What is Bladder Cancer?
Bladder cancer is caused by an overproliferation of abnormal cells of the bladder (an organ in the body that collects urine). Tumors can press on or block surrounding structures or spaces, causing dysfunction in normal body processes, and in later stages, cancerous cells can metastasize (i.e. invade distant organs), potentially causing extensive damage and, if uncontrolled, death.
Nine out of ten individuals who develop bladder cancer are over the age of 55. The American Cancer Society estimates that in the United States in 2015, approximately 74,000 new cases of bladder cancer will be diagnosed (56,320 males and 17,680 females) and there will be approximately 16,000 deaths resulting from bladder cancer (11,510 males, 4,490 females).
While there are various factors that may increase the risk of developing bladder cancer, smoking tobacco is the most significant. Signs and symptoms of bladder cancer may include:
- blood in the urine
- needing to urinate more frequently than usual
- pain/burning when urinating
- a sense that you need to urinate immediately, even if you recently emptied your bladder
- in more advanced stages: inability to urinate, pain in the lower back on only one side, loss of weight/appetite, swelling of the feet, bone pain
Half of new bladder cancer cases are caught in the very early stages. In 35% of cases, bladder cancer is found to have invaded more deeply into, but remain confined to, the bladder. In these earlier cases, treatment is more likely to produce remission (i.e. no detectable cancer). Metastasis is only seen in approximately 4% of cases. In the U.S. currently, there are approximately 500,000 bladder cancer survivors.
You can reduce your risk of developing bladder cancer by avoiding smoking tobacco, drinking plenty of water, and avoiding use of dyes that contain aromatic amines and dietary supplements that contain aristolochic acid. If you are experiencing unusual signs or symptoms, such as those noted above, it is important to visit your healthcare provider as soon as possible.
Results of the Study
Data was gathered from the California Men’s Health Study, which collected information from surveys mailed to 84,170 men of various ethnicities, aged 45 to 69 years old, from 2002 to 2003. The researchers examined the participants’ health records over the 11-year period following the survey, so that associations between health status and lifestyle choices could be assessed.
The researchers found:
- 41% of participants reported cannabis use
- 57% of participants reported tobacco use
- 27% of participants reported using both cannabis and tobacco
- 29% used neither cannabis nor tobacco
- Among all participants, 0.3% developed bladder cancer.
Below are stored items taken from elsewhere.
-- ==== Sys2Proof/Proofs/Transactions.lean ====
section
/-! PROOFS. The transactions RENDER, HOLD, CLEAR_DISPLAY and CLEAR (spec/43_frame_sequencer.md), each with the transport's
answers given. -/

namespace Sys2Proof.Machine

/-! ### The two-byte frames -/

section TwoByteFrames
variable {s : State} {d : Display}

theorem exec_hold (hd : s.display = some d) : exec .hold s = finish (shortTransaction d (holdFrame d.v) s) :=
  requireConfigured_some hd _

theorem exec_clearDisplay (hd : s.display = some d) :
    exec .clearDisplay s = finish (shortTransaction d (clearFrame d.v) s) :=
  requireConfigured_some hd _

theorem exec_clear (hd : s.display = some d) :
    exec .clear s = finish (shortTransaction d.clearBuffer (clearFrame d.v) (s.setDisplay d.clearBuffer)) :=
  requireConfigured_some hd _

/-- A two-byte frame's whole transaction, when its transfer succeeds (R190). -/
theorem finish_shortTransaction_ok (h : s.answerAt 0 = .ok) (frame : List Byte) :
    finish (shortTransaction d frame s) = .next { s.afterCalls 1 with
      display := some d.toggleV
      cs := false
      log := s.log ++ [.sel, .tx frame .ok, .desel]
      responses := s.responses ++ [⟨.ok, none⟩] } := by
  refine congrArg Host.Outcome.next ?_
  rw [shortTransaction_ok h]
  refine State.ext_fields rfl rfl rfl ?_ rfl rfl rfl rfl rfl rfl rfl
  simp

/-- A two-byte frame's transaction, when its transfer fails (R192). -/
theorem finish_shortTransaction_err {e : TransportError} {n : Nat} (h : s.answerAt 0 = .err e n) (frame : List Byte) :
    finish (shortTransaction d frame s) = .next { s.afterCalls 1 with
      cs := true
      log := s.log ++ [.sel, .tx frame (.err e)]
      delivered := s.delivered ++ [min n frame.length]
      responses := s.responses ++ [⟨.errTransport e, none⟩] } := by
  refine congrArg Host.Outcome.next ?_
  rw [shortTransaction_err h]
  refine State.ext_fields rfl rfl rfl ?_ rfl rfl rfl rfl rfl rfl rfl
  simp

end TwoByteFrames

/-- Settles O35: the two-byte transaction with the hold frame. -/
theorem holdSendsTheHoldFrame : Obligations.HoldSendsTheHoldFrame := by
  intro s d hd h
  rw [exec_hold hd, finish_shortTransaction_ok h, holdFrame_eq]
  rfl

/-- Settles O36: the aborted two-byte transaction with the hold frame. -/
theorem holdAbortKeepsPolarity : Obligations.HoldAbortKeepsPolarity := by
  intro s d e n hd h
  rw [exec_hold hd, finish_shortTransaction_err h, holdFrame_eq]
  rfl

/-- Settles O37: the two-byte transaction with the clear frame. -/
theorem clearDisplaySendsTheClearFrame : Obligations.ClearDisplaySendsTheClearFrame := by
  intro s d hd h
  rw [exec_clearDisplay hd, finish_shortTransaction_ok h, clearFrame_eq]
  rfl

/-- Settles O38: the aborted two-byte transaction with the clear frame. -/
theorem clearDisplayAbortKeepsPolarity : Obligations.ClearDisplayAbortKeepsPolarity := by
  intro s d e n hd h
  rw [exec_clearDisplay hd, finish_shortTransaction_err h, clearFrame_eq]
  rfl

/-- Settles O40: the two-byte transaction from the whitened display. -/
theorem clearWhitensAndSendsTheClearFrame : Obligations.ClearWhitensAndSendsTheClearFrame := by
  intro s d hd h
  refine ⟨d.clearBuffer.toggleV, ?_, clearBuffer_w d, clearBuffer_h d, by simp, by simp [Display.diff], fun _ => rfl⟩
  rw [exec_clear hd, finish_shortTransaction_ok (s := s.setDisplay d.clearBuffer) h, clearFrame_eq]
  rfl

/-- Settles O39: CLEAR's transaction begins where CLEAR_BUFFER ended, but for the response; either answer of the transport. -/
theorem clearIsBufferThenDisplay : Obligations.ClearIsBufferThenDisplay := by
  intro s d hd
  have hdisplay : (respond .ok none (s.setDisplay d.clearBuffer)).display = some d.clearBuffer := rfl
  rw [exec_clear hd, ← clearBuffer_v d]
  cases h : (respond .ok none (s.setDisplay d.clearBuffer)).answerAt 0 with
  | ok =>
    have hu := (exec_clearDisplay hdisplay).trans (finish_shortTransaction_ok h _)
    exact ⟨_, _, ⟨.ok, none⟩, exec_clearBuffer hd, hu, rfl, rfl,
      finish_shortTransaction_ok (s := s.setDisplay d.clearBuffer) h _⟩
  | err e n =>
    have hu := (exec_clearDisplay hdisplay).trans (finish_shortTransaction_err h _)
    exact ⟨_, _, ⟨.errTransport e, none⟩, exec_clearBuffer hd, hu, rfl, rfl,
      finish_shortTransaction_err (s := s.setDisplay d.clearBuffer) h _⟩

/-! ### RENDER -/

section Render
variable {s : State} {d : Display}

/-- The hold path of RENDER (R195). -/
theorem exec_render_hold (hd : s.display = some d) (h : d.nothingDirty = true) : exec .render s = exec .hold s := by
  rw [exec_hold hd]
  exact (requireConfigured_some hd _).trans (by rw [if_pos h]; rfl)

/-- The full path of RENDER (R195). -/
theorem exec_render_full (hd : s.display = some d) (hany : ∀ t, d.tracker = some t → t.testAny = true) :
    exec .render s = finish (fullRender d s) := by
  have hdirty : ¬ d.nothingDirty = true := Bool.eq_false_iff.mp (nothingDirty_eq_false.mpr hany)
  exact (requireConfigured_some hd _).trans (by rw [if_neg hdirty])

/-- The full path's whole transaction (R195). -/
theorem finish_fullRender_ok (h : ∀ k, k < d.renderCalls.length → s.answerAt k = .ok) :
    finish (fullRender d s) = .next { s.afterCalls d.renderCalls.length with
      display := some d.toggleV.clearTracker
      cs := false
      log := s.log ++ [.sel] ++ okEvents d.renderCalls ++ [.desel]
      responses := s.responses ++ [⟨.ok, none⟩] } := by
  rw [fullRender_eq, runCalls_ok (s := (select s).setDisplay d.toggleV) h]
  rfl

/-- The full path's transaction cut short (R192, R196). -/
theorem finish_fullRender_err {k : Nat} {bs : List Byte} {e : TransportError} {n : Nat} (hk : d.renderCalls[k]? = some bs)
    (hok : ∀ j, j < k → s.answerAt j = .ok) (herr : s.answerAt k = .err e n) :
    finish (fullRender d s) = .next { s.afterCalls (k + 1) with
      display := some d.toggleV
      cs := true
      log := s.log ++ [.sel] ++ okEvents (d.renderCalls.take k) ++ [.tx bs (.err e)]
      delivered := s.delivered ++ [min n bs.length]
      responses := s.responses ++ [⟨.errTransport e, none⟩] } := by
  rw [fullRender_eq, runCalls_err (s := (select s).setDisplay d.toggleV) hk hok herr]
  rfl

end Render

/-- Settles O29: the full path's whole transaction. -/
theorem renderSendsTheSelectedRows : Obligations.RenderSendsTheSelectedRows := by
  intro s d hd hany h
  rw [exec_render_full hd hany, finish_fullRender_ok h]
  rfl

/-- Settles O30: the full path's transaction cut short at call `k`. -/
theorem renderAbortsAtTheFirstError : Obligations.RenderAbortsAtTheFirstError := by
  intro s d k bs e n hd hany hk hok herr
  rw [exec_render_full hd hany, finish_fullRender_err hk hok herr]
  rfl

/-- Settles O31: with nothing dirty RENDER takes the hold path. -/
theorem renderWithNothingDirtyIsHold : Obligations.RenderWithNothingDirtyIsHold := by
  intro s d t hd htr hany
  exact exec_render_hold hd (by simp [Display.nothingDirty, htr, hany])

/-! ### RENDER as its wire units -/

theorem sent_sent (s : State) (a b : List (List Byte)) : (s.sent a).sent b = s.sent (a ++ b) := by
  have hcalls := afterCalls_add s a.length b.length
  rw [← List.length_append] at hcalls
  have hanswers := congrArg State.answers hcalls
  have hdraws := congrArg State.draws hcalls
  refine State.ext_fields rfl rfl rfl ?_ rfl rfl rfl hanswers hdraws rfl rfl
  simp [okEvents]

theorem execAll_cons {i : Instr} {s t : State} (hfault : s.fault = none) (h : exec i s = .next t) (is : List Instr) :
    execAll (i :: is) s = execAll is t := by
  simp only [execAll, hfault, h]

/-- The write-line unit of row `y` (R86). -/
def lineUnit (v : Bool) (y : Nat) : Instr :=
  .wireWriteLine (BitVec.ofNat 5 ((y + 1) / 256)) v (headerByte1 (y + 1))

theorem encode_lineUnit (v : Bool) {y : Nat} (hy : y + 1 ≤ Config.maxHeight) :
    encode (lineUnit v y) = .unit .opensWindow (headerByte0 (renderCmd v) (y + 1)) (headerByte1 (y + 1)) := by
  rw [headerByte0_eq_unitByte0 v hy]; rfl

/-- A row's unit makes the row's two calls (R195). -/
theorem exec_lineUnit {s : State} {d : Display} (hd : s.display = some d) (v : Bool) {y : Nat} (hy : y < d.h)
    (hmax : y + 1 ≤ Config.maxHeight) :
    exec (lineUnit v y) s = .next (runCalls [headerOf v y, d.rowBytes y] s).2 := by
  rw [lineUnit, exec_wireWriteLine hd (rowIndexOf_header hmax) hy, ← headerByte0_eq_unitByte0 v hmax]
  rfl

/-- The rows' units and the trailer's, run one after another with every transfer succeeding, make their calls. -/
theorem execAll_lineUnits {s : State} {d : Display} {ys : List Nat} (v : Bool) (hfault : s.fault = none)
    (hd : s.display = some d) (hys : ∀ y ∈ ys, y < d.h) (hmax : d.h ≤ Config.maxHeight)
    (hok : ∀ k, k < ((ys.flatMap fun y => [headerOf v y, d.rowBytes y]) ++ [trailer]).length → s.answerAt k = .ok) :
    execAll (ys.map (lineUnit v) ++ [.wireTrailer]) s =
      .next (s.sent ((ys.flatMap fun y => [headerOf v y, d.rowBytes y]) ++ [trailer])) := by
  induction ys generalizing s with
  | nil =>
    simp only [List.map_nil, List.nil_append, List.flatMap_nil, execAll, hfault, exec_wireTrailer hd]
    rw [runCalls_ok (calls := [trailer]) hok]
  | cons y ys ih =>
    rw [List.flatMap_cons, List.append_assoc] at hok ⊢
    have hline : exec (lineUnit v y) s = .next (s.sent [headerOf v y, d.rowBytes y]) := by
      have hy := hys y (by simp)
      rw [exec_lineUnit hd v hy (by omega), runCalls_ok fun k hk => hok k (by simp at hk ⊢; omega)]
    have hrest := ih (s := s.sent [headerOf v y, d.rowBytes y]) hfault hd (fun z hz => hys z (by simp [hz])) fun k hk => by
      rw [answerAt_sent]
      exact hok _ (by simp at hk ⊢; omega)
    rw [List.map_cons, List.cons_append, execAll_cons hfault hline, hrest, sent_sent]

/-- Settles O34: the units of the selected rows are the calls of `renderCalls`. -/
theorem renderRunsItsWireUnits : Obligations.RenderRunsItsWireUnits := by
  intro s d hfault hd hinv hany hok
  have hmax := hinv.height.2
  have inside : ∀ y ∈ d.selectedRows, y < d.h := fun y hy => (mem_selectedRows.mp hy).1
  refine ⟨d.selectedRows.map (lineUnit d.v), ((select s).setDisplay d.toggleV).sent d.renderCalls, ?_,
    execAll_lineUnits (d := d.toggleV) d.v hfault rfl inside hmax hok, ?_⟩
  · rw [List.map_map]
    exact List.map_congr_left fun y hy => encode_lineUnit d.v (by have := inside y hy; omega)
  · rw [exec_render_full hd hany, fullRender_eq, runCalls_ok (s := (select s).setDisplay d.toggleV) hok]
    rfl

end Sys2Proof.Machine
end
- Among cannabis users, 0.3% developed bladder cancer, while 0.4% of cannabis non-users developed bladder cancer.
After controlling for age, race, ethnicity, and body mass index:
- tobacco use was associated with an increased risk of developing bladder cancer
- overall, cannabis use was associated with a 45% decreased risk of developing bladder cancer (statistically significant in participants aged 45-54 years old, decreased trend but not statistically significant in participants aged 55-69 years old)
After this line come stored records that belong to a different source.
-- ==== Sys2Proof/Machine/Step.lean ====
section
/-! DEFINITION. `step()` (30_encoding R70) with its three outcomes, and the placing of a table word where it fetches. -/

namespace Sys2Proof.Machine

/-- One step: fetch at PC, decode, execute. A fault carries no state, so a faulted step changes nothing
(60_exceptions R133). -/
def step (s : State) : Host.Outcome State Fault Refusal :=
  match fetchInstr s with
  | .ok (i, t) => exec i t
  | .error e => .fault e

/-- `s` with the instruction of a table word stored at PC, up to the longest instruction (log 13). -/
def State.withFetchWord (s : State) (nbits w : Nat) : State := s.placeBytes s.pc (tableBytes nbits w)

end Sys2Proof.Machine
end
- tobacco + cannabis use was associated with an increased risk of developing bladder cancer (but decreased risk trend in comparison to tobacco use alone)
These results are notable given that cannabis users had a decreased likelihood of developing bladder cancer not only compared to tobacco users, but also compared to participants who did not smoke tobacco or cannabis. Although the difference between 0.3% (cannabis users who developed bladder cancer) and 0.4% (cannabis non-users who developed bladder cancer) seems unimportant, statistical analysis showed that these results were statistically significant (meaning, in this particular case, that there was less than a 0.1% chance that this difference was found by chance).
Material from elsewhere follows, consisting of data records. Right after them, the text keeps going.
/-- The effect of LoadImmediate16(BC) on an operand given by its halves (R95, R23). -/
theorem exec_loadImmediate16BC_mkWord (s : State) (hi lo : Byte) :
    exec (.loadImmediate16BC (mkWord hi lo)) s = .next { s with b := hi, c := lo } := by
  have hset : s.set16 .bc (mkWord hi lo) = { s with b := hi, c := lo } := by
    rw [State.set16_fields, hiByte_mkWord, loByte_mkWord]
  exact congrArg Host.Outcome.next hset

/-- Settles O21: the three bytes are the encoding of the instruction whose operand has the halves `hi` and `lo`. -/
theorem loadImmediate16Step : Obligations.LoadImmediate16Step := by
  intro s lo hi hc hbs
  have henc := encode_loadImmediate16BC_mkWord s.cfg hi lo
  have hstep := step_of_bytesAt_encode (i := .loadImmediate16BC (mkWord hi lo)) hc rfl (henc ▸ hbs)
  rw [henc, exec_loadImmediate16BC_mkWord] at hstep
  exact hstep

/-- Settles O20: the instruction is one write of the pair BC, which is a write of its two halves. -/
theorem loadImmediate16Completes : Obligations.LoadImmediate16Completes :=
  fun s w => ⟨s.set16 .bc w, rfl, s.get16_set16_of_ne_af w (by decide), hiByte_toNat w, loByte_toNat w,
    s.set8_set8_regsFrame .b .c _ _,
    memFrame_of_eq (s.set16_mem .bc w) (s.set16_cfg .bc w) (s.set16_sel .bc w),
    s.set16_pc_of_ne w (by decide)⟩

end Sys2Proof.Machine

/-! Proofs of family 42_store_indirect: StoreAIndirect(BC) (R100). -/

namespace Sys2Proof.Machine

/-- A storage write changes no register (R54). -/
theorem State.setLoc_regsFrame (s : State) (l : Loc) (v : Byte) : RegsFrame [] s (s.setLoc l v) :=
  ⟨fun r _ => s.setLoc_get8 r v l, s.setLoc_sp v l, s.setLoc_sel v l, s.setLoc_cfg v l⟩

/-- StoreAIndirect(BC) where BC is in range is one write of A (R100). -/
theorem exec_storeAIndirectBC {s : State} {l : Loc} (hl : s.locate (s.pairAddress .bc) = some l) :
    exec .storeAIndirectBC s = .next (s.setLoc l s.a) :=
  s.storeByte_some _ s.a l hl

/-- Settles O22: the instruction is one write of the location that BC reaches. -/
theorem storeCompletes : Obligations.StoreCompletes :=
  fun s l hl => ⟨s.setLoc l s.a, exec_storeAIndirectBC hl, s.setLoc_regsFrame l s.a, s.setLoc_pc s.a l,
    s.setLoc_storeFrame _ l s.a hl⟩

/-- Settles O24: the fetch moves PC past the one opcode byte, and the store is made from there. -/
theorem storeStep : Obligations.StoreStep :=
  fun _ _ hc ⟨hb, _⟩ hl => step_storeAIndirectBC hc hb hl

end Sys2Proof.Machine

/-! Proofs of family 43_inc_dec: Increment16(BC) (R105), Increment8(B) (R106) and Decrement8(B) (R107), and what the last
two do in sequence (R108). -/

namespace Sys2Proof.Machine

/-! ### The carry from C into B (R105) -/

/-- The low half of an incremented pair is the incremented low half. -/
theorem loByte_mkWord_add_one (hi lo : Byte) : loByte (mkWord hi lo + 1) = lo + 1 := by
  apply BitVec.eq_of_toNat_eq
  rw [loByte_toNat, word_add_one_toNat, mkWord_toNat, byte_add_one_toNat]
  omega

/-- The high half of an incremented pair takes the carry out of the low half. -/
theorem hiByte_mkWord_add_one (hi lo : Byte) :
    hiByte (mkWord hi lo + 1) = if lo = 0xFF then hi + 1 else hi := by
  have hhi := hi.isLt
  have hlo := lo.isLt
  apply BitVec.eq_of_toNat_eq
  rw [hiByte_toNat, word_add_one_toNat, mkWord_toNat]
  split
  · next hff =>
    have hmax : lo.toNat = 255 := congrArg BitVec.toNat hff
    rw [byte_add_one_toNat]
    omega
  · next hff =>
    have hlt : lo.toNat ≠ 255 := fun h => hff (BitVec.eq_of_toNat_eq h)
    omega

/-- An increment of BC, half by half. -/
theorem State.inc16_bc (s : State) :
    s.inc16 .bc = { s with b := if s.c = 0xFF then s.b + 1 else s.b, c := s.c + 1 } := by
  rw [State.inc16, State.set16_fields, State.get16, hiByte_mkWord_add_one, loByte_mkWord_add_one]

/-! ### The steps -/

/-- A step at the opcode byte of Increment16(BC) (R105). -/
theorem step_increment16BC {s : State} (hc : s.cfg.WellFormed) (hb : s.read8 s.pc = some s.cfg.opc.incBc) :
    step s = .next { s with b := if s.c = 0xFF then s.b + 1 else s.b, c := s.c + 1, pc := s.pc + 1 } := by
  rw [step_of_fetchInstr_ok (fetchInstr_of_op (g := .increment16BC) hc rfl rfl hb)]
  exact congrArg Host.Outcome.next (s.advance 1).inc16_bc

/-- A step at the opcode byte of Decrement8(B) (R107). -/
theorem step_decrement8B {s : State} (hc : s.cfg.WellFormed) (hb : s.read8 s.pc = some s.cfg.opc.decB) :
    step s = .next { s with b := s.b - 1, pc := s.pc + 1 } :=
  step_of_fetchInstr_ok (fetchInstr_of_op (g := .decrement8B) hc rfl rfl hb)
“These results are notable given that cannabis users had a decreased likelihood of developing bladder cancer not only compared to tobacco users, but also compared to participants who did not smoke tobacco or cannabis.”
Additionally, while use of tobacco+cannabis was found to increase the risk of developing bladder cancer, this increase was smaller than the increased risk caused by smoking tobacco alone (i.e. cannabis use may decrease the likelihood that tobacco smokers will develop bladder cancer).
These results provide additional evidence to support the major differences in carcinogenicity between the smoking of tobacco and cannabis. While cannabis smoke contains carcinogens (likely as a result of the inhalation of burnt plant material of any kind, rather than due to the inhalation of cannabis’ components themselves) and is not harmless, cannabinoids (phytocannabinoids, endogenous, and synthetic) have actually been shown to potentially work as antitumor agents in breast, prostate, lung, skin, pancreatic, and brain cancer andleukemia. In contrast, compounds found in tobacco products such as cyanide, benzene, formaldehyde, etc. and potentially nicotine (along with the inhalation of burnt plant material, which can irritate the lungs) have been shown rather definitively to cause cancer, including bladder cancer. To reduce or avoid the potential harms of inhaling cannabis smoke, medical cannabis can be vaporized (the plant is heated with hot air, rather than burned) and/or ingested (edibles, oils, tinctures).
Further Research Is Needed
It is important to note that there are inherent weaknesses in survey and chart studies. For example, no cause-effect relationship can be determined using data gathered from them, meaning that another factor (besides cannabis use) may be the true cause of the observed results. Therefore, these results do not necessarily provide valid or reliable information to support the claim that “whole-plant cannabis use prevents bladder cancer”. Whole-plant cannabis use is not recommended for the prevention or treatment of bladder cancer.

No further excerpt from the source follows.